Source data
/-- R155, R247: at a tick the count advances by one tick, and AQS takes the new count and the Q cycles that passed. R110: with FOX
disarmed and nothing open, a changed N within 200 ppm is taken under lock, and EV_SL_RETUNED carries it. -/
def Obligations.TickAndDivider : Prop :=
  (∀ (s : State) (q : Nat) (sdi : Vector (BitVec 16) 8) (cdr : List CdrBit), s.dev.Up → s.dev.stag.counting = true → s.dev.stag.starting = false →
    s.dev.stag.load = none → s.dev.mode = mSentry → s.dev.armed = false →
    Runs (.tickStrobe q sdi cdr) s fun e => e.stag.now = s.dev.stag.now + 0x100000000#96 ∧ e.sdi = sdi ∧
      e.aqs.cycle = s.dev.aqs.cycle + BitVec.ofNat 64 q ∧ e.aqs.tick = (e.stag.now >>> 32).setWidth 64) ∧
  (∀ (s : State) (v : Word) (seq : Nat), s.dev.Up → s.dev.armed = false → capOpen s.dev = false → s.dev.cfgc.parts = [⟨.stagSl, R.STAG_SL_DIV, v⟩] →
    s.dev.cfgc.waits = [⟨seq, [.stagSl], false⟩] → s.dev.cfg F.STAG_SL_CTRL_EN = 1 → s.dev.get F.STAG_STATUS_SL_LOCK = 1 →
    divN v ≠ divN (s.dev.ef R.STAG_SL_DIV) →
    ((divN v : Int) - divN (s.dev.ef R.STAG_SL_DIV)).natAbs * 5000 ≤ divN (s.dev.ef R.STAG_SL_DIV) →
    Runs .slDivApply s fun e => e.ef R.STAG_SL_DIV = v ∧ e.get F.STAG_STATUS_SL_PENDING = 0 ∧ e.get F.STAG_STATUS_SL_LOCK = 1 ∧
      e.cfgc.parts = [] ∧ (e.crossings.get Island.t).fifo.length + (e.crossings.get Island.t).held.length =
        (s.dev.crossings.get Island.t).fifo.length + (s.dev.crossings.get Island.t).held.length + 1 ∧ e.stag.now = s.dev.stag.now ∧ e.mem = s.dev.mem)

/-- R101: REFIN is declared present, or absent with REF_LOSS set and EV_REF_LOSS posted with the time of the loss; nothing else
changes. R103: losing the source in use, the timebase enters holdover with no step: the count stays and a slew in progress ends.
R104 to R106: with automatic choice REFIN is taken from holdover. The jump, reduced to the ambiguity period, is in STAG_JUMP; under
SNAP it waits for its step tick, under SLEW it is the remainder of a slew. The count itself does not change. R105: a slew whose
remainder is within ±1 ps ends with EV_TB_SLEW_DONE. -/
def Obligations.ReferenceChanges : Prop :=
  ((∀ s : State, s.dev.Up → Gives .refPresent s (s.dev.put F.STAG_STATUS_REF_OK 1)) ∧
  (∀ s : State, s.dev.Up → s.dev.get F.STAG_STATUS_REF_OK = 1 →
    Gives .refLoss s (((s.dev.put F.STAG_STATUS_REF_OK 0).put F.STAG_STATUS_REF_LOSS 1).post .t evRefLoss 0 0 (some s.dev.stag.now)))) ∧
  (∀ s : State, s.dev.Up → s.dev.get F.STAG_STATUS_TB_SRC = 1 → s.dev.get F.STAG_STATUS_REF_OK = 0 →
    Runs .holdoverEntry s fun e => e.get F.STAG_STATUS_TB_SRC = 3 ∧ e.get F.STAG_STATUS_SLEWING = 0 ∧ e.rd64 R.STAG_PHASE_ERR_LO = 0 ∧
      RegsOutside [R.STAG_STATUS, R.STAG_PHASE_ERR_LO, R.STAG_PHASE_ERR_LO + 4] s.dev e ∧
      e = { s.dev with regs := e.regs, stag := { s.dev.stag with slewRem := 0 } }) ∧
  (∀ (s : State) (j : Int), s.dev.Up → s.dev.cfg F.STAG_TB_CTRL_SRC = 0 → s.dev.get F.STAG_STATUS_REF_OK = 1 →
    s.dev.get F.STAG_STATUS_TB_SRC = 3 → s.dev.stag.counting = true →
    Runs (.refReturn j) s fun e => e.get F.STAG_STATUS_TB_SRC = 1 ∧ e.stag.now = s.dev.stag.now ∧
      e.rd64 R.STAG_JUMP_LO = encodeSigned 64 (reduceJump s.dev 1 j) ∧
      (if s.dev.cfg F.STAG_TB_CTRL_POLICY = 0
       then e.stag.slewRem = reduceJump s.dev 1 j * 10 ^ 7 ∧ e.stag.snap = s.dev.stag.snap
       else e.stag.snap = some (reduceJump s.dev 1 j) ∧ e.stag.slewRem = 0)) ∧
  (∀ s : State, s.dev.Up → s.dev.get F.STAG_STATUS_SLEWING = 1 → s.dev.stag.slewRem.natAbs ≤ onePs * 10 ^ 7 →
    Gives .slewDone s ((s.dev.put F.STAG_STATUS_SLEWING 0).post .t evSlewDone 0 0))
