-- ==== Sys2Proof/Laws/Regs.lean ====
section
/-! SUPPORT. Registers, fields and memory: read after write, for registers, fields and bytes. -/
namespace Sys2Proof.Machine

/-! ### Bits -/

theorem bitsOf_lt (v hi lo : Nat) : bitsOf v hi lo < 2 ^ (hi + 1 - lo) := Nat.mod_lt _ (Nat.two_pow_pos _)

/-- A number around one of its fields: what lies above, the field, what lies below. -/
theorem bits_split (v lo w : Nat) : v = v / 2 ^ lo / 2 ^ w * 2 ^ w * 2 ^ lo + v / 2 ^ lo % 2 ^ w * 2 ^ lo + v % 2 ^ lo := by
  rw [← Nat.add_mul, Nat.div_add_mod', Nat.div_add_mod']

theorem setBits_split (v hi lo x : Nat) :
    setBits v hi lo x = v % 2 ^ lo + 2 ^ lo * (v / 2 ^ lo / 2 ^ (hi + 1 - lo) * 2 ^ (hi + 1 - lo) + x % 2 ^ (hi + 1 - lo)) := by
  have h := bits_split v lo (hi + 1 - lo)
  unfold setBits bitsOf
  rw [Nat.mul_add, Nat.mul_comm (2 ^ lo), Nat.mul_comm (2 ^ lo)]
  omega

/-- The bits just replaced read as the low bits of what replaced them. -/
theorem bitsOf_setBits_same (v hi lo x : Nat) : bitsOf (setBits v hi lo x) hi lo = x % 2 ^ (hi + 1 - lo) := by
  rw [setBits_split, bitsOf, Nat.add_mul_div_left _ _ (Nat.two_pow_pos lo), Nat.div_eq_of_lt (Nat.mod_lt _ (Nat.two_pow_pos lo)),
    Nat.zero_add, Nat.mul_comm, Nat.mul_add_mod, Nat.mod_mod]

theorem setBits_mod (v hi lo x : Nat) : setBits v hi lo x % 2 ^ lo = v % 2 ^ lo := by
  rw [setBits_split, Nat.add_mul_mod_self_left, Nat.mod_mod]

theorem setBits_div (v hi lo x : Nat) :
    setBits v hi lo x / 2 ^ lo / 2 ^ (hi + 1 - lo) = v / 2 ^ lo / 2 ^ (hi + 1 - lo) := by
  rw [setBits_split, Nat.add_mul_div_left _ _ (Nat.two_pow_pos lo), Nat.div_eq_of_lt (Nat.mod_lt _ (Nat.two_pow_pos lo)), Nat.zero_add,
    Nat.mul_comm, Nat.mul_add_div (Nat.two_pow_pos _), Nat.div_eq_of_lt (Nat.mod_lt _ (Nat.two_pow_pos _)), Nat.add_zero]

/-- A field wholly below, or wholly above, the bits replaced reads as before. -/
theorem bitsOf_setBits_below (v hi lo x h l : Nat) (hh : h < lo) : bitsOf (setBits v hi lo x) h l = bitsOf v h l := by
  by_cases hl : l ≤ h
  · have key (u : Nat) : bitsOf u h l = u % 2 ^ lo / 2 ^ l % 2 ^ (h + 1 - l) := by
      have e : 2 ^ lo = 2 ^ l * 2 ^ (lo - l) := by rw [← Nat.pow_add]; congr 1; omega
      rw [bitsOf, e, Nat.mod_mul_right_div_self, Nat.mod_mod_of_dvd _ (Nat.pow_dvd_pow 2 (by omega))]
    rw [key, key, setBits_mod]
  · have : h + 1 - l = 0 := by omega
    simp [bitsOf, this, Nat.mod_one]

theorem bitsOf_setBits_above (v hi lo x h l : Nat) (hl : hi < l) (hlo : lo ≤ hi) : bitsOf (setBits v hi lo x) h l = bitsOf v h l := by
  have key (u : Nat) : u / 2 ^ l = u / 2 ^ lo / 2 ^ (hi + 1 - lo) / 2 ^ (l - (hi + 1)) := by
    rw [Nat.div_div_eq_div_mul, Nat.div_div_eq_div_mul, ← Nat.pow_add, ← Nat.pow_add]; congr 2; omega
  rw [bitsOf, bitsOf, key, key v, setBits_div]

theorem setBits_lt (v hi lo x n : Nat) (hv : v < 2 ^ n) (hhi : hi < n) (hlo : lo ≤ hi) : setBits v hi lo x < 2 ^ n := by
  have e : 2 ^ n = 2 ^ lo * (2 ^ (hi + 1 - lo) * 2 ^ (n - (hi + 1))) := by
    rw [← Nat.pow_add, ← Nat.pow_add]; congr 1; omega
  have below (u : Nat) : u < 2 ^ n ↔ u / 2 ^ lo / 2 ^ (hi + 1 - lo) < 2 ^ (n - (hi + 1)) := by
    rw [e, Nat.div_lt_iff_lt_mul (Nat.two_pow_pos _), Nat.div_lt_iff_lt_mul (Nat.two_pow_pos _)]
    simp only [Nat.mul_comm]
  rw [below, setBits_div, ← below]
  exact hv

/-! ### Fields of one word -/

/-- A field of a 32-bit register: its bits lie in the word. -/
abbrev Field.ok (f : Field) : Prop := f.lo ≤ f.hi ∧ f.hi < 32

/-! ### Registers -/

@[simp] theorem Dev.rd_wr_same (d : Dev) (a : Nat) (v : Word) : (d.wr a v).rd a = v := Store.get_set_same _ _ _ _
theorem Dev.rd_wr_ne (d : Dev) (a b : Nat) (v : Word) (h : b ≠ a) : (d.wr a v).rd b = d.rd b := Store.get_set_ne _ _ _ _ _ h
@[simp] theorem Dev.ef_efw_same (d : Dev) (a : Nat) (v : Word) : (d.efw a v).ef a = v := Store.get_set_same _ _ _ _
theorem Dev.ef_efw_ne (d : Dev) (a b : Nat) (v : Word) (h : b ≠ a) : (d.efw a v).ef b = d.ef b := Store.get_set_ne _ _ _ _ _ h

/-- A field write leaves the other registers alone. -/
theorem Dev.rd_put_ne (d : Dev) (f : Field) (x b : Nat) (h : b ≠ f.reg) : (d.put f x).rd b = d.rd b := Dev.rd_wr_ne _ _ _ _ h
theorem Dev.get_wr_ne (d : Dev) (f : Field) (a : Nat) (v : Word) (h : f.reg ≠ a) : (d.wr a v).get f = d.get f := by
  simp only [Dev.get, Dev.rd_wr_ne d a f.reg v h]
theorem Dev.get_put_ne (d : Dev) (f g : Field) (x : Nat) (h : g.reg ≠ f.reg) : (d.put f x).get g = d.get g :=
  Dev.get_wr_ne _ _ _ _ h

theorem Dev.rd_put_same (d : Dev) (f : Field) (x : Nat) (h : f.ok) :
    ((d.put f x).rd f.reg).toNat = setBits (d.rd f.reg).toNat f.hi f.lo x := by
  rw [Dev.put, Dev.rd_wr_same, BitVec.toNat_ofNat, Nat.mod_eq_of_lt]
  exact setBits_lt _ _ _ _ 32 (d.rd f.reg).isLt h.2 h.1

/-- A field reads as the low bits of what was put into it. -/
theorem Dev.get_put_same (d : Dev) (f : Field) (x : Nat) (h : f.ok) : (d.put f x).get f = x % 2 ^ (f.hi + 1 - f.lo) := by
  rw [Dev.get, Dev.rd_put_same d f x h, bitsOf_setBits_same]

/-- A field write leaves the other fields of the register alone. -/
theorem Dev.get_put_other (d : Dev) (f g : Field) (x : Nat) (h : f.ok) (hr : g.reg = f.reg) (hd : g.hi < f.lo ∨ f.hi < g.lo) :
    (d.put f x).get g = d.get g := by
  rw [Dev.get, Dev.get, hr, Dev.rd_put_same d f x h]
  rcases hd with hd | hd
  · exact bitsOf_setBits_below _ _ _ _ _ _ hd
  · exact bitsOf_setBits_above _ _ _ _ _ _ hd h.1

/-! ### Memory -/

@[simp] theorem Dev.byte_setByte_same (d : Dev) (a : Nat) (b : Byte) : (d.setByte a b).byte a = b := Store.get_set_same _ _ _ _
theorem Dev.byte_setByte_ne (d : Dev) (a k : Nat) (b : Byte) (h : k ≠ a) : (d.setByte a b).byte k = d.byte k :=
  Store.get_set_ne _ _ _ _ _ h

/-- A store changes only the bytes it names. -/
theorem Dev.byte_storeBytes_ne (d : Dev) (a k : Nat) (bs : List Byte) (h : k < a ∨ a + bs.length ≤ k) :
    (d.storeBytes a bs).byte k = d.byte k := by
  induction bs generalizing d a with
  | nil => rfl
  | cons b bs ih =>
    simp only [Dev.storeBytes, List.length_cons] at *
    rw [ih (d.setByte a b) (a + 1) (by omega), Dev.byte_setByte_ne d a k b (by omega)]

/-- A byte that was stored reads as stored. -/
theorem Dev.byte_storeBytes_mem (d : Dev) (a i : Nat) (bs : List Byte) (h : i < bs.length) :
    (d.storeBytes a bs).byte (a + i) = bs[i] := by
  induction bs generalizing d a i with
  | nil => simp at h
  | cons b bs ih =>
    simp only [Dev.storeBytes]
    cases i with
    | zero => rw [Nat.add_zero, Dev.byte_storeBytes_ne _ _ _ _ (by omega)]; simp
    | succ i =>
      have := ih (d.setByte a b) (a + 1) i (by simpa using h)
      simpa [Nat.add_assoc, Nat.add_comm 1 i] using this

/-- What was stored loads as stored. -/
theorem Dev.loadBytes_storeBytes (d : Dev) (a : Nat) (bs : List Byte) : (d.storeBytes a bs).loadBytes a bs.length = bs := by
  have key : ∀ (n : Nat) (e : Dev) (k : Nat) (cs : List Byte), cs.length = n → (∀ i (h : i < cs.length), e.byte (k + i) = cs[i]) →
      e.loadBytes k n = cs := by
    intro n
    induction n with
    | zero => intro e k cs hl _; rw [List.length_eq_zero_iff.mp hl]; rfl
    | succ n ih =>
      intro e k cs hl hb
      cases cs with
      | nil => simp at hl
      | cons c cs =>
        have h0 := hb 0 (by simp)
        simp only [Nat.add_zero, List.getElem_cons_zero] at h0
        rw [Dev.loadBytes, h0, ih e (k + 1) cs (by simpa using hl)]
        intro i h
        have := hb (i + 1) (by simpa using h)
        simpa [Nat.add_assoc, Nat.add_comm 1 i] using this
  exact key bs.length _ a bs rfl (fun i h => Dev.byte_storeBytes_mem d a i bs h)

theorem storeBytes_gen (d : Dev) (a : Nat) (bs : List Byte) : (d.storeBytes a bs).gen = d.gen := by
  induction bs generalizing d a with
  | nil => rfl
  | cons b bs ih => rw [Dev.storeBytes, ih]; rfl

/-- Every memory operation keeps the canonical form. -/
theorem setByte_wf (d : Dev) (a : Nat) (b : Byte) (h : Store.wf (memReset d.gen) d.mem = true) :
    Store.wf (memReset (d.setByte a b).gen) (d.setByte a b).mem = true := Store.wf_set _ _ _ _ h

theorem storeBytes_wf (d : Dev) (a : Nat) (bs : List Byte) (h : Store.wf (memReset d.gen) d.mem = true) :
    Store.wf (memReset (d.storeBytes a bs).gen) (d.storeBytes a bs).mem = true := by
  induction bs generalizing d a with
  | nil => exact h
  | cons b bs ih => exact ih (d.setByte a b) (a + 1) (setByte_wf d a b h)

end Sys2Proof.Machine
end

YOUR ASSIGNMENT: The response must hold only the lines above from the line with "((divN v : Int)" through the line with "(s.dev.crossings.get Island.t).fifo.length +", each copied exactly, both ends kept.

EXPECTED ANSWER:
    ((divN v : Int) - divN (s.dev.ef R.STAG_SL_DIV)).natAbs * 5000 ≤ divN (s.dev.ef R.STAG_SL_DIV) →
    Runs .slDivApply s fun e => e.ef R.STAG_SL_DIV = v ∧ e.get F.STAG_STATUS_SL_PENDING = 0 ∧ e.get F.STAG_STATUS_SL_LOCK = 1 ∧
      e.cfgc.parts = [] ∧ (e.crossings.get Island.t).fifo.length + (e.crossings.get Island.t).held.length =
        (s.dev.crossings.get Island.t).fifo.length + (s.dev.crossings.get Island.t).held.length + 1 ∧ e.stag.now = s.dev.stag.now ∧ e.mem = s.dev.mem)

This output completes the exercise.